After we get the results back, we filter them. If they're all valid and the viewer can see them all, we're good and can just show the page.

However, suppose some are not visible to the viewer. Maybe they are invalid (for example, they got deleted and the index just isn't up to date yet) or maybe the viewer can't see them (they're private and not visible to the viewer). So of those 101 results, perhaps we only end up with 83 usable results after policy filtering. In this case, we ask for another page of results (currently, I believe the algorithm asks for exactly 18 additional results: the 17 missing results for a complete display page, plus one to control whether we show that there's a "next page").

Let's say we get lucky this time and they're all visible. So we have all the results we need in order to display the page, plus one more that tells us we should draw a "Next Page" button.

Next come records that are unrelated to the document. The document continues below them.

-- ==== Sys2Proof/Laws/Settles.lean ====
section
/-! SUPPORT. The course of a bay record under a sample, the hand-off of a settle and the settle itself (R9 to R35): each
leaves the station sound. -/

namespace Sys2Proof.Machine

variable {c : Controller} {s : State}

/-! ### Bay records under a sample -/

theorem Bay.computeUnits_of {b b' : Bay} (h1 : b'.cfg = b.cfg) (h2 : b'.settled = b.settled)
    (h3 : b'.strays = b.strays) (w : Nat) : b'.computeUnits w = b.computeUnits w := by
  unfold Bay.computeUnits; rw [h1, h2, h3]

/-- A bay record moved in its state, run, invalid run and timer, within its bounds, out of VACANT and SETTLED. -/
theorem Bay.Sound.move {w : Nat → Nat} {b b' : Bay} (h : b.Sound w) (hv : b.state ≠ .vacant) (h1 : b'.cfg = b.cfg)
    (h2 : b'.settled = b.settled) (h3 : b'.strays = b.strays) (h4 : b'.units = b.units) (h5 : b'.invalidRun ≤ 3)
    (h6 : b'.blankRemaining ≤ b.cfg.blankCount) (h7 : b'.state ≠ .vacant)
    (h8 : b'.state = .settled → b.settled.isSome) (h9 : b'.state = .settling → b'.candidate.isSome)
    (h10 : b'.settleTimer.isSome → b'.state = .disturbed ∨ b'.state = .settling) : b'.Sound w := by
  obtain ⟨a1, a2, a3, a4, a5, a6, a7, a8, a9⟩ := h
  refine ⟨by rw [h3]; exact a1, h5, by rw [h1]; exact h6, ?_, fun k => absurd k h7, by rw [h2]; exact h8, h9, h10, ?_⟩
  · rw [h1]
    exact ⟨fun k => absurd k h7, fun k => absurd (a4.2 k) hv⟩
  · rw [h4, a9, h1]
    exact (Bay.computeUnits_of h1 h2 h3 _).symm

theorem Bay.Sound.disturbBlank {w : Nat → Nat} {b : Bay} (h : b.Sound w) (hv : b.state ≠ .vacant) (t : Time) (g : Int) :
    (((({ b with invalidRun := 0 } : Bay).enterDisturbed t).blank g).Sound w)
      ∧ ((({ b with invalidRun := 0 } : Bay).enterDisturbed t).blank g).cfg = b.cfg := by
  unfold Bay.blank
  split
  · refine ⟨h.move hv rfl rfl rfl rfl (Nat.zero_le _) ?_ (by simp [Bay.enterDisturbed]) (by simp [Bay.enterDisturbed])
      (by simp [Bay.enterDisturbed]) (by simp [Bay.enterDisturbed]), rfl⟩
    exact Nat.sub_le _ _
  · refine ⟨h.move hv rfl rfl rfl rfl (Nat.zero_le _) ?_ (by simp [Bay.enterDisturbed]) (by simp [Bay.enterDisturbed])
      (by simp) (by simp [Bay.enterDisturbed]), rfl⟩
    exact Nat.le_refl _

/-- A bay record after a sample: sound, of the same configuration, and settling only with a reference to a weighed bay. -/
theorem Bay.Sound.takeSample {w : Nat → Nat} {b : Bay} (h : b.Sound w) (t : Time) (sample : Option Int) :
    (b.takeSample t sample).1.Sound w ∧ (b.takeSample t sample).1.cfg = b.cfg
      ∧ ((b.takeSample t sample).2 = .settles → b.cfg.article ≠ 0 ∧ (b.takeSample t sample).1.strays = b.strays) := by
  obtain ⟨a1, a2, a3, a4, a5, a6, a7, a8, a9⟩ := id h
  unfold Bay.takeSample
  split
  · exact ⟨h, rfl, fun k => by cases k⟩
  · rename_i hv
    have ha : b.cfg.article ≠ 0 := fun k => hv (a4.2 k)
    split
    · rename_i g
      unfold Bay.takeValid
      dsimp only
      split
      · split
        · rename_i ho
          exact ⟨h.move hv rfl rfl rfl rfl (Nat.zero_le _) a3 hv a6 a7 a8, rfl, fun k => by cases k⟩
        · refine ⟨h.move hv rfl rfl rfl rfl (Nat.zero_le _) (Nat.zero_le _) ?_ ?_ ?_ ?_, rfl, fun k => by cases k⟩ <;>
            simp [Bay.enterGroup]
      · split
        · exact ⟨(h.disturbBlank hv t g).1, (h.disturbBlank hv t g).2, fun k => by cases k⟩
        · exact ⟨(h.disturbBlank hv t g).1, (h.disturbBlank hv t g).2, fun k => by cases k⟩
        · split
          · split
            · exact ⟨h.move hv rfl rfl rfl rfl (Nat.zero_le _) a3 hv a6 a7 a8, rfl, fun k => by cases k⟩
            · exact ⟨(h.disturbBlank hv t g).1, (h.disturbBlank hv t g).2, fun k => by cases k⟩
          · exact ⟨h.move hv rfl rfl rfl rfl (Nat.zero_le _) a3 hv a6 a7 a8, rfl, fun k => by cases k⟩
        case h_7 => exact ⟨h, rfl, fun k => by cases k⟩
        all_goals
          rename_i hst
          split
          · rename_i x hx
            unfold Bay.confirm
            split
            · refine ⟨h.move hv rfl rfl rfl rfl (Nat.zero_le _) a3 hv a6 a7 a8, rfl, fun _ => ⟨ha, rfl⟩⟩
            · refine ⟨h.move hv rfl rfl rfl rfl (Nat.zero_le _) a3 hv a6 (fun _ => rfl) a8, rfl, fun k => by cases k⟩
          · rename_i hx
            unfold Bay.blank
            split
            · refine ⟨h.move hv rfl rfl rfl rfl (Nat.zero_le _) ?_ hv a6 a7 a8, rfl, fun k => by cases k⟩
              exact Nat.le_trans (Nat.sub_le _ _) a3
            · refine ⟨h.move hv rfl rfl rfl rfl (Nat.zero_le _) a3 ?_ ?_ (fun _ => rfl) ?_, rfl, fun k => by cases k⟩
              · simp [hst]
              · simp [hst]
              · intro k
                have := a8 k
                simp [hst] at this ⊢
    · unfold Bay.takeInvalid
      dsimp only
      split
      · refine ⟨h.move hv rfl rfl rfl rfl (Nat.min_le_left _ _) (Nat.zero_le _) ?_ ?_ ?_ ?_, rfl, fun k => by cases k⟩ <;>
          simp [Bay.enterGroup]
      · exact ⟨h.move hv rfl rfl rfl rfl (Nat.min_le_left _ _) a3 hv a6 a7 a8, rfl, fun k => by cases k⟩

/-! ### The hand-off (R21, R27 to R35) -/

theorem leastMultipleUpTo_pos {x : Int} {u t l m : Nat} (h : leastMultipleUpTo x u t l = some m) : 1 ≤ m := by
  unfold leastMultipleUpTo leastMultiple at h
  dsimp only at h
  split at h
  · rename_i k hk
    split at hk
    · simp only [Option.some.injEq] at hk
      split at h
      · simp only [Option.some.injEq] at h
        omega
      · cases h
    · cases hk
  · cases h

theorem matchStrays_not_take (loss : Int) (t : Nat) (l : List Stray) (i m : Nat) :
    matchStrays loss t l i ≠ some (.take m) := by
  induction l generalizing i with
  | nil => simp [matchStrays]
  | cons r rest ih =>
    unfold matchStrays
    split
    · rename_i x hx
      intro k
      simp only [Option.some.injEq] at k
      subst k
      exact ih _ hx
    · unfold matchStray
      split
      · simp
      · split <;> simp

/-- A TAKE is of one unit at least (R33). -/
theorem classify_take_pos {d : Int} {a w t u : Nat} {l : List Stray} {p : Pairing} {m : Nat}
    (h : classify d a w t u l p = .take m) : 1 ≤ m := by
  unfold classify at h
  split at h
  · split at h
    · cases h
    · split at h <;> cases h
  · dsimp only at h
    split at h
    · rename_i k hk
      simp only [Change.take.injEq] at h
      subst h
      exact leastMultipleUpTo_pos hk
    · exfalso
      generalize e : matchStrays _ _ _ _ = o at h
      cases o with
      | none => cases h
      | some x =>
        simp only [Option.getD_some] at h
        subst h
        exact matchStrays_not_take _ _ _ _ _ e

theorem addStray_length {l : List Stray} (h : l.length ≤ 4) (r : Stray) : (addStray l r).length ≤ 4 := by
  unfold addStray
  split
  · simp only [List.length_append, List.length_singleton]; omega
  · split
    · simpa using h
    · simp

theorem replaceAt_length {α : Type} (l : List α) (i : Nat) (f : α → List α) (hf : ∀ x, (f x).length ≤ 1) :
    (replaceAt l i f).length ≤ l.length := by
  induction l generalizing i with
  | nil => exact Nat.le_refl _
  | cons x rest ih =>
    cases i with
    | zero =>
      have := hf x
      simp only [replaceAt, List.length_append, List.length_cons]; omega
    | succ j =>
      have := ih j
      simp only [replaceAt, List.length_cons]; omega

theorem replaceAt_all {α : Type} {P : α → Prop} {l : List α} (h : ∀ x ∈ l, P x) (i : Nat) {f : α → List α}
    (hf : ∀ x, P x → ∀ y ∈ f x, P y) : ∀ y ∈ replaceAt l i f, P y := by
  induction l generalizing i with
  | nil => intro y hy; cases hy
  | cons x rest ih =>
    have hx := h x (List.mem_cons_self ..)
    have hr : ∀ z ∈ rest, P z := fun z hz => h z (List.mem_cons_of_mem _ hz)
    cases i with
    | zero =>
      intro y hy
      rcases List.mem_append.1 hy with q | q
      · exact hf x hx y q
      · exact hr y q
    | succ j =>
      intro y hy
      rcases List.mem_cons.1 hy with q | q
      · rw [q]; exact hx
      · exact ih hr j y q

theorem Stray.less_length (r : Stray) (m : Nat) : (r.less m).length ≤ 1 := by
  unfold Stray.less; repeat' split
  all_goals simp

theorem PendingTake.consume_length (m : Nat) (p : PendingTake) : (p.consume m).length ≤ 1 := by
  unfold PendingTake.consume; split <;> simp

/-- What a hand-off leaves: a live state with bay `n`'s stray list, within its bounds, in the bay record given. -/
theorem State.Live.applyChange (h : s.Live c) {n : Nat} {b0 : Bay} (e0 : s.bay? n = some b0) {x : Bay}
    (hx : x.strays.length ≤ 4) (b : Bay) (d : Int) (ch : Change) (hm : ∀ m, ch = .take m → 1 ≤ m) :
    ∃ u l, (s.withBays (mod1 s.bays n fun _ => x)).applyChange n b d ch
        = u.withBays (mod1 s.bays n fun _ => { x with strays := l })
      ∧ u.Live c ∧ s.SameTables u ∧ l.length ≤ 4 := by
  have self : mod1 s.bays n (fun _ => x) = mod1 s.bays n fun _ => { x with strays := x.strays } := rfl
  have bay : ∀ u : State, (u.withBays (mod1 s.bays n fun _ => x)).bay? n = some x := fun u => mod1_get e0 _
  have mod : ∀ (u : State) (f : Bay → Bay), (u.withBays (mod1 s.bays n fun _ => x)).modBay n f
      = u.withBays (mod1 s.bays n fun _ => f x) := by
    intro u f
    rw [State.modBay_withBays, mod1_mod1]
    rfl
  have stray : ∀ (u : State), u.Live c → s.SameTables u → ∀ r : Stray,
      ∃ v l, (u.withBays (mod1 s.bays n fun _ => x)).strayOn n r = v.withBays (mod1 s.bays n fun _ => { x with strays := l })
        ∧ v.Live c ∧ s.SameTables v ∧ l.length ≤ 4 := by
    intro u hu ht r
    unfold State.strayOn
    rw [bay]
    dsimp only
    rw [mod]
    split
    · exact ⟨u, _, rfl, hu, ht, addStray_length hx r⟩
    · exact ⟨u.raise .strayMerge n x.cfg.article, _, rfl, hu.raise _ _ _, ⟨ht.1, ht.2⟩, addStray_length hx r⟩
  cases ch with
  | add => exact ⟨s, x.strays, rfl, h, ⟨rfl, rfl⟩, hx⟩
  | unresolved => exact ⟨s.raise .unresolved 0 0, x.strays, rfl, h.raise _ _ _, ⟨rfl, rfl⟩, hx⟩
  | unknown => exact stray s h ⟨rfl, rfl⟩ _
  | paired i m =>
    unfold State.applyChange
    dsimp only
    rw [show (s.withBays (mod1 s.bays n fun _ => x)).pru = s.pru from rfl]
    split
    · rename_i p hp
      obtain ⟨a1, a2, -, -, -, -, -, a8⟩ := h.pru
      have h1 : ({ s with pru := { s.pru with
          pendingTakes := replaceAt s.pru.pendingTakes i (PendingTake.consume m) } } : State).Live c := by
        refine h.setPending _ ?_ ?_ ?_
        · exact Nat.le_trans (replaceAt_length _ _ _ (PendingTake.consume_length m)) a1
        · refine replaceAt_all a2 i ?_
          intro q hq y hy
          unfold PendingTake.consume at hy
          split at hy
          · cases hy
          · rw [List.mem_singleton.1 hy]; dsimp only; omega
        · intro k; rw [(a8 k).1]; rfl
      obtain ⟨v, l, e, hv, ht, hl⟩ := stray _ h1 ⟨rfl, rfl⟩
        { goods := some { article := p.article, unitWeight := p.unitWeight, units := m }, grams := m * p.unitWeight }
      refine ⟨v.count .pairMatch, l, ?_, hv.count _, ⟨ht.1, ht.2⟩, hl⟩
      exact (congrArg (fun u => State.count u .pairMatch) e).trans rfl
    · exact ⟨s, x.strays, rfl, h, ⟨rfl, rfl⟩, hx⟩
  | take m =>
    refine ⟨s.takeRecord _, x.strays, State.takeRecord_withBays s _ _, h.takeRecord _ ?_, s.takeRecord_tables _, hx⟩
    exact hm m rfl
  | strayWhole i =>
    exact ⟨s, _, mod s _, h, ⟨rfl, rfl⟩, Nat.le_trans (List.length_eraseIdx_le ..) hx⟩
  | strayPart i m =>
    exact ⟨s, _, mod s _, h, ⟨rfl, rfl⟩,
      Nat.le_trans (replaceAt_length _ _ _ fun r => r.less_length m) hx⟩

/-! ### The settle (R18) and the sample -/

/-- A settle of a sound bay record with the notice that follows. -/
theorem State.Live.settle (h : s.Live c) {n : Nat} {b0 b : Bay} (e0 : s.bay? n = some b0) (hb : b.Sound s.unitWeight)
    (hc : b.cfg = b0.cfg) (ha : b0.cfg.article ≠ 0) :
    (((s.withBays (mod1 s.bays n fun _ => b)).settle n b).noticeBay n b0).Live c := by
  obtain ⟨a1, a2, a3, a4, a5, a6, a7, a8, a9⟩ := hb
  have stop : (s.withBays (mod1 s.bays n fun _ => b)).modBay n (fun b => { b with settleTimer := none })
      = s.withBays (mod1 s.bays n fun _ => { b with settleTimer := none }) := by
    rw [State.modBay_withBays, mod1_mod1]; rfl
  -- the state after the hand-off, whichever way the change is resolved
  have key : ∀ (u : State) (l : List Stray), u.Live c → s.SameTables u → l.length ≤ 4 →
      (((u.withBays (mod1 s.bays n fun _ => { b with settleTimer := none, strays := l })).modBay n
        fun b' => b'.enterSettled b.mean (s.unitWeight b.cfg.article)).noticeBay n b0).Live c := by
    intro u l hu ht hl
    rw [State.modBay_withBays, mod1_mod1, ← ht.1]
    refine hu.noticeBay (by unfold State.bay?; rw [ht.1]; exact e0) hc ?_
    refine ⟨hl, a2, Nat.zero_le _, ?_, fun k => (by cases k), fun _ => rfl, fun k => (by cases k), fun k => (by cases k), ?_⟩
    · exact ⟨fun k => (by cases k), fun k => absurd k (by show b.cfg.article ≠ 0; rw [hc]; exact ha)⟩
    · show _ = Bay.computeUnits _ (u.unitWeight b.cfg.article)
      rw [ht.unitWeight]
      rfl
  unfold State.settle
  dsimp only
  rw [stop, show (s.withBays (mod1 s.bays n fun _ => b)).unitWeight = s.unitWeight from rfl]
  split
  · exact key s b.strays h ⟨rfl, rfl⟩ a1
  · split
    · exact key s b.strays h ⟨rfl, rfl⟩ a1
    · rename_i r _ _
      unfold State.handOff
      obtain ⟨u, l, e, hu, ht, hl⟩ := h.applyChange e0 (x := { b with settleTimer := none }) a1 b (b.mean - r)
        (classify (b.mean - r) b.cfg.article (s.unitWeight b.cfg.article) b.cfg.tolerance b.units b.strays s.pru)
        fun m hm => classify_take_pos hm
      rw [show (s.withBays (mod1 s.bays n fun _ => { b with settleTimer := none })).unitWeight = s.unitWeight from rfl,
        show (s.withBays (mod1 s.bays n fun _ => { b with settleTimer := none })).pru = s.pru from rfl, e]
      exact key u l hu ht hl

theorem nth1_mem {α : Type} {l : List α} {n : Nat} {x : α} (h : nth1 l n = some x) : x ∈ l := by
  cases n with
  | zero => cases h
  | succ k => exact List.mem_of_getElem? h

/-- A sample of a bay, whole (R3 to R25). -/
theorem State.Live.takeSample (h : s.Live c) (n : Nat) (sample : Option Int) : (s.takeSample n sample).Live c := by
  unfold State.takeSample
  split
  · exact h
  · rename_i b e
    have hb := h.bays b (nth1_mem e)
    obtain ⟨k1, k2, k3⟩ := hb.takeSample s.now sample
    dsimp only
    generalize b.takeSample s.now sample = r at k1 k2 k3
    obtain ⟨b1, ev⟩ := r
    dsimp only at k1 k2 k3 ⊢
    have hw : (s.modBay n fun _ => b1) = s.withBays (mod1 s.bays n fun _ => b1) := rfl
    rw [hw]
    cases ev with
    | nothing => exact h.noticeBay e k2 k1
    | faulted => exact (h.raise .bayFault n b.cfg.article).noticeBay e k2 k1
    | overloaded => exact (h.raise .bayOverload n b.cfg.article).noticeBay e k2 k1
    | settles => exact h.settle e k1 k2 (k3 rfl).1

/-- The settle timer of a bay runs out (R17). -/
theorem State.Live.settleTimeout (h : s.Live c) (n : Nat) : (s.settleTimeout n).Live c := by
  unfold State.settleTimeout
  split
  · exact h
  · rename_i b e
    split
    · exact h
    · rename_i t ht
      obtain ⟨a1, a2, a3, a4, a5, a6, a7, a8, a9⟩ := h.bays b (nth1_mem e)
      have hb := h.bays b (nth1_mem e)
      have hs : b.settleTimer.isSome := by
        unfold expired at ht
        split at ht
        · rename_i q; rw [q]; rfl
        · cases ht
      have hst := a8 hs
      dsimp only
      rw [if_pos hst, State.modBay_modBay]
      have e2 : (s.modBay n ((fun b => { b with state := .unsteady }) ∘ fun b => { b with settleTimer := none }))
          = s.withBays (mod1 s.bays n fun _ => { b with settleTimer := none, state := .unsteady }) :=
        State.modBay_congr e rfl
      rw [e2]
      refine (h.raise .bayUnsteady n b.cfg.article).noticeBay e rfl ?_
      refine hb.move ?_ rfl rfl rfl rfl a2 a3 (by simp) (by simp) (by simp) (by simp)
      rcases hst with q | q <;> rw [q] <;> simp

end Sys2Proof.Machine
end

But where do we link the "Next Page" button to?

  • If we link it to ?offset=100, we get the wrong result: those 17 extra results we filled in will be the first 17 results on page 2.
  • If we link it to ?offset=117, we'll get the right result, but we disclose that there are 17 more objects the viewer can't see which contain the text they searched for. This is a substantial information leak and attackers can use it to discover meaningful information about objects they can not view by issuing more queries.
  • If we link it to ?after=<id of last visible result> we solve both these problems, but this is cursor-based paging and requires results be orderable in the query.

Related topics:

Why not ask for 111 results instead of 101? We could, on average, reduce the number of re-fetches to fill in missing results by asking for a little more stuff than we actually need. If we asked for 10 extra results, we wouldn't need to refetch if fewer than 10 results got filtered out. The optimal number across all installs is probably larger than 101, although maybe not much larger (I'd guess it might even be 102 or 103). My guess is that it's "usually 101" and "occasionally a bit bigger than 101". We currently just don't have any data to guide this choice or any evidence that this is an issue in practice. Changing this behavior is ~5 lines of code when we eventually get data to guide the decision.

What if all or almost all results are not visible? The query "overheats". See discussion in T11773.

Can't you perform a timing attack and disclose the information anyway? Probably -- we unavoidably do different amounts of work when results are filtered -- but I believe it's a lot harder than getting back a hard ?offset=117 answer. I suspect this is at the very edge of feasibility today, and we can reasonably mitigate it with query limits, overfetching to smooth timing differences, and maybe specific countermeasures like random timing jitter to push attackers into the query limit faster.


I'm also not certain that we can't use cursor-based paging in ElasticSearch -- if the "rank" is a stable value from query to query and you can order results by "rank desc, phid" or similar that's good enough for cursor paging. Or if there's some way to say "start results at the result with phid = X" -- there isn't, as far as I know, in MySQL. But we can't use "Start results at the result with offset 117" because of the information disclosure that represents.

This is only an issue when clicking "Next Page..." on query results, which presumably users should rarely/never need to do -- if you get 100 results back and the thing you're searching for isn't in the first 100 results, it's probably usually faster to refine your query than look through page 2? Google only shows 10 results per page, and how often do you find what you're looking for on page 11? This isn't a perfect analogy but maybe provides some kind of framing.

Particularly, see T8285: "Next" is currently completely broken in some cases and almost no one has noticed.

I agree that results should almost always be on the first page and ideally near the top of the first page. I'm also tempted to say that 10 results per page might be closer to the right number than 100.

It turns out that the downstream issue appears to be that we are somehow accidentally querying mysql (in addition to elasticsearch) and the mysql query is taking a really long time to execute.